Tim Lincecum Aims To Get Back To Basics
By Matt Musico
Baseball is such a great game; mostly because it can be both intricate, yet very simple at the same time. I’ve been asked countless times what I think the most important pitch in baseball is. Since I was never much of a pitcher, I felt it was a complicated answer. It only took one time for me to see how simple the answer to that question was. My boss, a former college pitcher, asked me that question, so I said, “A well-placed fastball.” Seems logical, right? It sounded good to me because I heard Greg Maddux say that a well-placed fastball is the toughest pitch for a batter to hit. However, I was wrong.
My boss countered my answer with a very simple one: strike one. It hit me like a ton of bricks…duh! Why did I think it was more complicated than it really is? We all do that sometimes; fresh off his two-year, $40.5 million contract that he agreed to over the winter with the Giants, Tim Lincecum‘s main focus this spring is to get ahead of hitters more often with strike one, and he’s planning on doing so by using his fastball.
Even though it’s easy to say that Lincecum is still one of the elite pitchers in the game today, it was tough to argue with some of the statistics that I found in an article on Baseball Analytics. From 2009 to 2011, the San Francisco ace has been experiencing some downward trends in many areas. What are those particular areas, you ask? The percentage of hitters he walks, his overall fastball strike zone percentage, and his first pitch strike percentage with his heater.
When Lincecum won his second consecutive Cy Young award in 2009, he experienced his best BB/9IP in his career (2.7), and he only walked 7.5% of the batters that he faced. Each year since 2009, both of these statistics have been on the rise, with his BB/9IP rate in 2011 raising to 3.6 and the percentage of batters he walked to to 9.6%. These don’t seem like huge increases and he is still by far one of the best pitchers around, but that’s a trend that even he said needs to stop, and the best way to do so is to get his fastball under control.
Over the past three seasons, starting pitchers have been throwing fastballs in the strike zone at an average rate of 51.5%. In 2009, Lincecum was comfortably above the average at 53.5%. After finishing up his age 27 season in 2011, he has now dipped below the league average with a rate of 49.4%. First pitch strikes show an even steeper decline, with the three-year league average being 61%. Over that same three-year period, Lincecum went from putting his fastball over the plate to start off an at-bat 59% of the time to 53% of time.
What exactly do all of these numbers mean?

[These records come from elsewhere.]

-- ==== Sys2Proof/Laws/Keeps/Boot.lean ====
section
/-! SUPPORT. What the definitions of Machine/Boot.lean keep (Laws/Keeps.lean). -/

set_option linter.unusedTactic false
set_option linter.unreachableTactic false
set_option linter.unusedVariables false

namespace Sys2Proof.Machine

theorem draw_keeps  {z s : State}  (hk0 : Keeps z s) : Keeps z (draw s).2 := by
  unfold draw
  try dsimp only
  repeat' first
    | with_reducible assumption
    | with_reducible apply Keeps.ite
    | with_reducible apply Keeps.ite1
    | split
    | (dsimp only)
    | intro _
    | (refine Keeps.mk' ?_ rfl rfl rfl rfl rfl rfl rfl rfl rfl; first | with_reducible assumption | with_reducible apply Keeps.ite | with_reducible apply Keeps.ite1 | split | (dsimp only) | split)

theorem newNonce_keeps  {z s : State}  (hk0 : Keeps z s) : Keeps z (newNonce s) := by
  unfold newNonce
  try dsimp only
  repeat' first
    | with_reducible assumption
    | with_reducible apply Keeps.ite
    | intro _
    | (refine Keeps.mk' ?_ rfl rfl rfl rfl rfl rfl rfl rfl rfl; first | with_reducible assumption | with_reducible apply Keeps.ite | split)

theorem unmapAll_mem_wf {s : State} (h : s.mem.wf = true) : (unmapAll s).mem.wf = true :=
  (unmapAll_keeps (Keeps.refl s)).3 h
theorem warmState_keeps {z s : State} (origin : Nat) (hk0 : Keeps z s) : Keeps z (warmState s origin) := by
  unfold warmState
  dsimp only
  apply newNonce_keeps
  exact Keeps.mkLow hk0 rfl rfl unmapAll_mem_wf id rfl rfl (fun w => by first | exact w | rfl)

theorem startWarm_keeps  {z s : State} (origin : Nat) (hk0 : Keeps z s) : Keeps z (startWarm s origin) := by
  unfold startWarm
  try dsimp only
  repeat' first
    | with_reducible assumption
    | with_reducible apply warmState_keeps
    | with_reducible apply Keeps.ite
    | intro _
    | (refine Keeps.mk' ?_ rfl rfl rfl rfl rfl rfl rfl rfl rfl; first | with_reducible assumption | with_reducible apply warmState_keeps | with_reducible apply Keeps.ite | split)

theorem execChipWarmReset_keeps  (s : State) : ∃ t, execChipWarmReset s = .next t ∧ Keeps s t := by
  have hk0 := Keeps.refl s
  refine ⟨_, rfl, ?_⟩
  try dsimp only
  repeat' first
    | with_reducible assumption
    | with_reducible apply startWarm_keeps
    | with_reducible apply Keeps.ite
    | intro _
    | (refine Keeps.mk' ?_ rfl rfl rfl rfl rfl rfl rfl rfl rfl; first | with_reducible assumption | with_reducible apply startWarm_keeps | with_reducible apply Keeps.ite | split)

theorem copySections_keeps {z s : State} (a : Nat) (hk0 : Keeps z s) : Keeps z (copySections s a) := by
  unfold copySections
  extract_lets
  refine Keeps.mkMem (s := store (store s _ _) _ _) ?_ rfl rfl id (fun w => Mem.write_wf _ _ _ w) rfl rfl rfl rfl rfl
  exact store_keeps _ _ (store_keeps _ _ hk0)

theorem makeAlias_keeps  {z s : State} (a : Nat) (hk0 : Keeps z s) : Keeps z (makeAlias s a) := by
  unfold makeAlias
  try dsimp only
  repeat' first
    | with_reducible assumption
    | with_reducible apply draw_keeps
    | with_reducible apply Keeps.ite
    | intro _
    | (refine Keeps.mk' ?_ rfl rfl rfl rfl rfl rfl rfl rfl rfl; first | with_reducible assumption | with_reducible apply draw_keeps | with_reducible apply Keeps.ite | split)

theorem runFirmware_keeps  {z s : State} (a : Nat) (hk0 : Keeps z s) : Keeps z (runFirmware s a) := by
  unfold runFirmware
  try dsimp only
  repeat' first
    | with_reducible assumption
    | with_reducible apply Keeps.ite
    | intro _
    | (refine Keeps.mk' ?_ rfl rfl rfl rfl rfl rfl rfl rfl rfl; first | with_reducible assumption | with_reducible apply Keeps.ite | split)

theorem deriveKey_keeps  {z s : State}  (hk0 : Keeps z s) : Keeps z (deriveKey s) := by
  unfold deriveKey
  try dsimp only
  repeat' first
    | with_reducible assumption
    | with_reducible apply Keeps.ite
    | intro _
    | (refine Keeps.mk' ?_ rfl rfl rfl rfl rfl rfl rfl rfl rfl; first | with_reducible assumption | with_reducible apply Keeps.ite | split)

theorem dueAnnounce_keeps  {z s : State}  (hk0 : Keeps z s) : Keeps z (dueAnnounce s) := by
  unfold dueAnnounce
  try dsimp only
  repeat' first
    | with_reducible assumption
    | with_reducible apply Keeps.ite
    | intro _
    | (refine Keeps.mk' ?_ rfl rfl rfl rfl rfl rfl rfl rfl rfl; first | with_reducible assumption | with_reducible apply Keeps.ite | split)

theorem coldState_keeps {z s : State} (boot : Boot) (keepLatch : Bool) (hk0 : Keeps z s) : Keeps z (coldState s boot keepLatch) := by
  unfold coldState
  exact Keeps.mkLow hk0 rfl rfl (fun _ => rfl) (fun _ => rfl) rfl rfl (fun w => by first | exact w | rfl)

theorem makeUds_keeps  {z s : State}  (hk0 : Keeps z s) : Keeps z (makeUds s) := by
  unfold makeUds
  try dsimp only
  repeat' first
    | with_reducible assumption
    | with_reducible apply Keeps.ite
    | intro _
    | (refine Keeps.mk' ?_ rfl rfl rfl rfl rfl rfl rfl rfl rfl; first | with_reducible assumption | with_reducible apply Keeps.ite | split)

theorem execPowerOn_keeps  (s : State) : ∃ t, execPowerOn s = .next t ∧ Keeps s t := by
  have hk0 := Keeps.refl s
  refine ⟨_, rfl, ?_⟩
  try dsimp only
  repeat' first
    | with_reducible assumption
    | with_reducible apply makeUds_keeps
    | with_reducible apply coldState_keeps
    | with_reducible apply Keeps.ite
    | intro _
    | (refine Keeps.mk' ?_ rfl rfl rfl rfl rfl rfl rfl rfl rfl; first | with_reducible assumption | with_reducible apply makeUds_keeps | with_reducible apply coldState_keeps | with_reducible apply Keeps.ite | split)

theorem fusesCut_keeps  {z s : State}  (hk0 : Keeps z s) : Keeps z (fusesCut s) := by
  unfold fusesCut
  try dsimp only
  repeat' first
    | with_reducible assumption
    | with_reducible apply Keeps.ite
    | intro _
    | (refine Keeps.mk' ?_ rfl rfl rfl rfl rfl rfl rfl rfl rfl; first | with_reducible assumption | with_reducible apply Keeps.ite | split)

theorem execPowerLoss_keeps  (s : State) : ∃ t, execPowerLoss s = .next t ∧ Keeps s t := by
  have hk0 := Keeps.refl s
  refine ⟨_, rfl, ?_⟩
  try dsimp only
  repeat' first
    | with_reducible assumption
    | with_reducible apply coldState_keeps
    | with_reducible apply fusesCut_keeps
    | with_reducible apply Keeps.ite
    | intro _
    | (refine Keeps.mk' ?_ rfl rfl rfl rfl rfl rfl rfl rfl rfl; first | with_reducible assumption | with_reducible apply coldState_keeps | with_reducible apply fusesCut_keeps | with_reducible apply Keeps.ite | split)

theorem resetAll_keeps  {z s : State} (keepLatch : Bool) (hk0 : Keeps z s) : Keeps z (resetAll s keepLatch) := by
  unfold resetAll
  try dsimp only
  repeat' first
    | with_reducible assumption
    | with_reducible apply coldState_keeps
    | with_reducible apply fusesCut_keeps
    | with_reducible apply Keeps.ite
    | intro _
    | (refine Keeps.mk' ?_ rfl rfl rfl rfl rfl rfl rfl rfl rfl; first | with_reducible assumption | with_reducible apply coldState_keeps | with_reducible apply fusesCut_keeps | with_reducible apply Keeps.ite | split)

theorem execResetNPulse_keeps (ns : Nat) (s : State) : ∃ t, execResetNPulse ns s = .next t ∧ Keeps s t := by
  have hk0 := Keeps.refl s
  refine ⟨_, rfl, ?_⟩
  try dsimp only
  repeat' first
    | with_reducible assumption
    | with_reducible apply resetAll_keeps
    | with_reducible apply Keeps.ite
    | intro _
    | (refine Keeps.mk' ?_ rfl rfl rfl rfl rfl rfl rfl rfl rfl; first | with_reducible assumption | with_reducible apply resetAll_keeps | with_reducible apply Keeps.ite | split)

theorem execResetRelease_keeps (refSysPresent : Bool) (s : State) : ∃ t, execResetRelease refSysPresent s = .next t ∧ Keeps s t := by
  have hk0 := Keeps.refl s
  refine ⟨_, rfl, ?_⟩
  try dsimp only
  repeat' first
    | with_reducible assumption
    | with_reducible apply settle_keeps
    | with_reducible apply setSrc_keeps
    | with_reducible apply draw_keeps
    | with_reducible apply Keeps.ite
    | intro _
    | (refine Keeps.mk' ?_ rfl rfl rfl rfl rfl rfl rfl rfl rfl; first | with_reducible assumption | with_reducible apply settle_keeps | with_reducible apply setSrc_keeps | with_reducible apply draw_keeps | with_reducible apply Keeps.ite | split)

theorem execDramTrainingDone_keeps (failed : List Nat) (s : State) : ∃ t, execDramTrainingDone failed s = .next t ∧ Keeps s t := by
  have hk0 := Keeps.refl s
  refine ⟨_, rfl, ?_⟩
  try dsimp only
  repeat' first
    | with_reducible assumption
    | with_reducible apply settle_keeps
    | with_reducible apply setSrc_keeps
    | with_reducible apply Keeps.ite
    | intro _
    | (refine Keeps.mk' ?_ rfl rfl rfl rfl rfl rfl rfl rfl rfl; first | with_reducible assumption | with_reducible apply settle_keeps | with_reducible apply setSrc_keeps | with_reducible apply Keeps.ite | split)

theorem execMemoryFillDone_keeps (s : State) : ∃ t, execMemoryFillDone s = .next t ∧ Keeps s t := by
  refine ⟨_, rfl, ?_⟩
  apply Keeps.ite
  · intro _; exact Keeps.refl s
  · intro _
    exact Keeps.mkMem (Keeps.refl s) rfl rfl (fun _ => rfl) (fun _ => rfl) rfl rfl rfl rfl rfl

theorem execStartupInjectionDone_keeps (failed : List Nat) (badEngines : List Nat) (s : State) : ∃ t, execStartupInjectionDone failed badEngines s = .next t ∧ Keeps s t := by
  have hk0 := Keeps.refl s
  refine ⟨_, rfl, ?_⟩
  try dsimp only
  repeat' first
    | with_reducible assumption
    | with_reducible apply settle_keeps
    | with_reducible apply levelSources_keeps
    | with_reducible apply msix_keeps
    | (with_reducible refine Keeps.foldl (fun s a hs => ?_) _ _ ?_)
    | with_reducible apply Keeps.ite
    | intro _
    | (refine Keeps.mk' ?_ rfl rfl rfl rfl rfl rfl rfl rfl rfl; first | with_reducible assumption | with_reducible apply settle_keeps | with_reducible apply levelSources_keeps | with_reducible apply msix_keeps | (with_reducible refine Keeps.foldl (fun s a hs => ?_) _ _ ?_) | with_reducible apply Keeps.ite | split)

theorem execVoltageMonitorTrip_keeps (rail : Rail) (collapsed : Bool) (s : State) : ∃ t, execVoltageMonitorTrip rail collapsed s = .next t ∧ Keeps s t := by
  have hk0 := Keeps.refl s
  refine ⟨_, rfl, ?_⟩
  try dsimp only
  repeat' first
    | with_reducible assumption
    | with_reducible apply resetAll_keeps
    | with_reducible apply settle_keeps
    | with_reducible apply setSrc_keeps
    | with_reducible apply Keeps.ite
    | intro _
    | (refine Keeps.mk' ?_ rfl rfl rfl rfl rfl rfl rfl rfl rfl; first | with_reducible assumption | with_reducible apply resetAll_keeps | with_reducible apply settle_keeps | with_reducible apply setSrc_keeps | with_reducible apply Keeps.ite | split)

theorem execClockMonitorTrip_keeps (k : ClockEvent) (s : State) : ∃ t, execClockMonitorTrip k s = .next t ∧ Keeps s t := by
  have hk0 := Keeps.refl s
  refine ⟨_, rfl, ?_⟩
  try dsimp only
  repeat' first
    | with_reducible assumption
    | with_reducible apply settle_keeps
    | with_reducible apply setSrc_keeps
    | with_reducible apply Keeps.ite
    | intro _
    | (refine Keeps.mk' ?_ rfl rfl rfl rfl rfl rfl rfl rfl rfl; first | with_reducible assumption | with_reducible apply settle_keeps | with_reducible apply setSrc_keeps | with_reducible apply Keeps.ite | split)
    | (refine Keeps.mkLow ?_ rfl rfl id id rfl rfl id; first | with_reducible assumption | with_reducible apply settle_keeps | with_reducible apply setSrc_keeps | with_reducible apply Keeps.ite | split)

theorem execTempWarning_keeps (celsius : Int) (s : State) : ∃ t, execTempWarning celsius s = .next t ∧ Keeps s t := by
  have hk0 := Keeps.refl s
  refine ⟨_, rfl, ?_⟩
  try dsimp only
  repeat' first
    | with_reducible assumption
    | with_reducible apply levelSources_keeps
    | with_reducible apply Keeps.ite
    | intro _
    | (refine Keeps.mk' ?_ rfl rfl rfl rfl rfl rfl rfl rfl rfl; first | with_reducible assumption | with_reducible apply levelSources_keeps | with_reducible apply Keeps.ite | split)

theorem execTempShutdown_keeps  (s : State) : ∃ t, execTempShutdown s = .next t ∧ Keeps s t := by
  have hk0 := Keeps.refl s
  refine ⟨_, rfl, ?_⟩
  try dsimp only
  repeat' first
    | with_reducible assumption
    | with_reducible apply levelSources_keeps
    | with_reducible apply settle_keeps
    | with_reducible apply setSrc_keeps
    | with_reducible apply fusesCut_keeps
    | with_reducible apply Keeps.ite
    | intro _
    | (refine Keeps.mk' ?_ rfl rfl rfl rfl rfl rfl rfl rfl rfl; first | with_reducible assumption | with_reducible apply levelSources_keeps | with_reducible apply settle_keeps | with_reducible apply setSrc_keeps | with_reducible apply fusesCut_keeps | with_reducible apply Keeps.ite | split)

theorem execFlowOkLow_keeps (low : Bool) (s : State) : ∃ t, execFlowOkLow low s = .next t ∧ Keeps s t := by
  have hk0 := Keeps.refl s
  refine ⟨_, rfl, ?_⟩
  try dsimp only
  repeat' first
    | with_reducible assumption
    | with_reducible apply levelSources_keeps
    | with_reducible apply Keeps.ite
    | intro _
    | (refine Keeps.mk' ?_ rfl rfl rfl rfl rfl rfl rfl rfl rfl; first | with_reducible assumption | with_reducible apply levelSources_keeps | with_reducible apply Keeps.ite | split)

Has Tim Lincecum already hit his prime and is slowly going on a downward trend toward the end of his career? His pending free agency is coming sooner than we think with the winter of 2013 right around the corner, and the Giants certainly don’t want to overpay for another under-performing pitcher (cough, Barry Zito, cough). I don’t think his delivery or his stature has anything to do with this very small decline. At the end of the day, he still recorded a 2.74 ERA and 1.2 WHIP in 2011, which is pretty darn good.
A sign of an elite athlete is when, despite outperforming their peers, they’re able to find imperfections in their game and have the willingness to refocus and tighten up that particular weakness to become even better. That’s exactly what Tim Lincecum is doing and I applaud him for not sitting back on his laurels and finding a way to make himself a better pitcher during the spring, which could pay dividends in a pennant race in a few months.
Do you think this downward trend is something to be worried about for Tim Lincecum, or is it just a small bump in the road?